A Organização Mundial de Saúde (OMS) define que pacientes devem receber medicamentos adequados às suas necessidades clínicas, em doses que atendam às suas necessidades individuais, por um período de tempo adequado e ao menor custo para ele e sua comunidade, o que corrobora não apenas com a Política Nacional de Assistência Farmacêutica (PNAF) como também com a Política Nacional de Medicamentos (PNM) e a Política Nacional de Promoção da Saúde (PNPS). O foco dessas políticas é atingir a cobertura universal de saúde, incluindo a proteção do risco financeiro, o acesso a serviços de saúde essenciais e de qualidade e os acessos a medicamentos e vacinas essenciais seguros e eficazes.
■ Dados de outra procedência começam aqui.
/-- What the fabric brings (R20 to R26, R39): a beat in its turn joins its burst, and the last ends it; an acknowledge ends a write burst
whose flits have all been put, one for each beat; a response for a quarantined id is discarded, its last beat counted as late and the id
released; a burst whose time is up is counted, its id quarantined and the burst ended in error, and 128 such ids of one direction of a
port are a block fault; a credit is kept, up to 255 (the loss of those beyond is log entry 11, DESIGN CHOICE), and lets the port put what waits,
but for the master ports in PS3. That an id is released with its last late beat, that QUAR_MAX and the 128 count per direction of one port,
and that a timed-out write burst still puts its flits, is log entry 62 (DEDUCED). -/
def Obligations.FabricResponses : Prop :=
  (∀ (s : State) (port id i : Nat) (x : Burst) (data : Beat) (st : BitVec 3), s.blk.inReset = false →
    let b := s.blk
    let y := { x with got := x.got + 1, data := x.data ++ [data], bad := x.bad || decide (st ≠ stDone) }
    (findBurst b port false id = some (i, x) → y.got < y.beats →
      exec (.fabricReadReturn port id x.got data st) s = .next (after s { b with bursts := b.bursts.set i y })) ∧
    (findBurst b port false id = some (i, x) → y.beats ≤ y.got →
      exec (.fabricReadReturn port id x.got data st) s = .next (after s (burstOver i y { b with bursts := b.bursts.set i y }))) ∧
    (∀ k, findBurst b port false id = none → exec (.fabricReadReturn port id k data st) s = .next (after s (portGoesOn port (lateResponse b port false id)))) ∧
    (findBurst b port true id = some (i, x) → x.put < x.beats → exec (.fabricWriteAck port id st) s = .next (after s b)) ∧
    (findBurst b port true id = some (i, x) → x.beats ≤ x.put → x.timeout = false →
      exec (.fabricWriteAck port id st) s = .next (after s (burstOver i { x with bad := decide (st ≠ stDone) } b))) ∧
    (findBurst b port true id = some (i, x) → x.beats ≤ x.put → x.timeout = true →
      exec (.fabricWriteAck port id st) s = .next (after s (portGoesOn port (rinc { b with bursts := b.bursts.eraseIdx i } 0x108 23 16 1)))) ∧
    (findBurst b port true id = none → exec (.fabricWriteAck port id st) s = .next (after s (portGoesOn port (lateResponse b port true id)))) ∧
    (∀ write, findBurst b port write id = some (i, x) → x.timeout = false →
      let b1 := rinc (quarantine i x b) 0x108 15 8 1
      let b2 := burstOver i { x with bad := true, timeout := true, data := [] }
        (rmax b1 0x108 31 24 (min 255 (quarantined b1 port write)))
      (quarantined b2 port write < 128 → exec (.fabricResponseTimeout port write id) s = .next (after s b2)) ∧
      (128 ≤ quarantined b2 port write → exec (.fabricResponseTimeout port write id) s = .next (after s (blockFault 1 b2)))) ∧
    (∀ c, port < b.build.juncs → c = 0 ∨ c = 2 → powerState b ≠ 3 → exec (.fabricCredit (some port) c) s = .next (after s (portGoesOn port
      { b with credits := tset 0 b.credits (creditKey (some port) c) (min 255 (credit b (creditKey (some port) c) + 1)) }))) ∧
    (∀ c, powerState b = 3 → exec (.fabricCredit (some port) c) s = .next (after s b)) ∧
    (∀ c, c = 1 ∨ c = 3 → exec (.fabricCredit none c) s = .next (after s (putAnswers b.answers.length
      { b with credits := tset 0 b.credits (creditKey none c) (min 255 (credit b (creditKey none c) + 1)) })))) ∧
  (∀ (b : Block) (port id i : Nat) (write : Bool) (x : Burst) (q : Quar),
    ((write = true → x.beats ≤ x.put) → quarantine i { x with write := write } b = { b with quar := b.quar ++
      [⟨x.port, write, x.id.getD 0, x.ini, if write then 1 else x.beats - (b.bursts.getD i x).got⟩] }) ∧
    (write = true → x.put < x.beats → quarantine i { x with write := write } b =
      { b with bursts := b.bursts ++ [{ x with write := true, timeout := true, dropped := true }] }) ∧
    (b.quar.find? (fun y => decide (y.port = port ∧ y.write = write ∧ y.id = id)) = some q → 1 < q.beats →
      lateResponse b port write id = { b with quar := b.quar.map (fun y =>
        if y.port = port ∧ y.write = write ∧ y.id = id then { y with beats := y.beats - 1 } else y) }) ∧
    (b.quar.find? (fun y => decide (y.port = port ∧ y.write = write ∧ y.id = id)) = some q → q.beats ≤ 1 →
      lateResponse b port write id =
        rinc { b with quar := b.quar.filter (fun y => !decide (y.port = port ∧ y.write = write ∧ y.id = id)) } 0x108 23 16 1) ∧
    (b.quar.find? (fun y => decide (y.port = port ∧ y.write = write ∧ y.id = id)) = none → lateResponse b port write id = b))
A Política Nacional de Assistência Farmacêutica, por exemplo, foi constituída na Conferência Nacional de Assistência Farmacêutica, realizada em 2003. A PNAF propõe interfaces econômicas, sociais e políticas sobre o uso de medicamentos e, segundo Marcos Aurélio Pereira, diretor do departamento de Assistência Farmacêutica e Insumos Estratégicos do Ministério da Saúde (DAF/SECTICS/MS) e um dos convidados da mesa para discutir o assunto, ela reforça também a atuação da participação social na elaboração de políticas públicas.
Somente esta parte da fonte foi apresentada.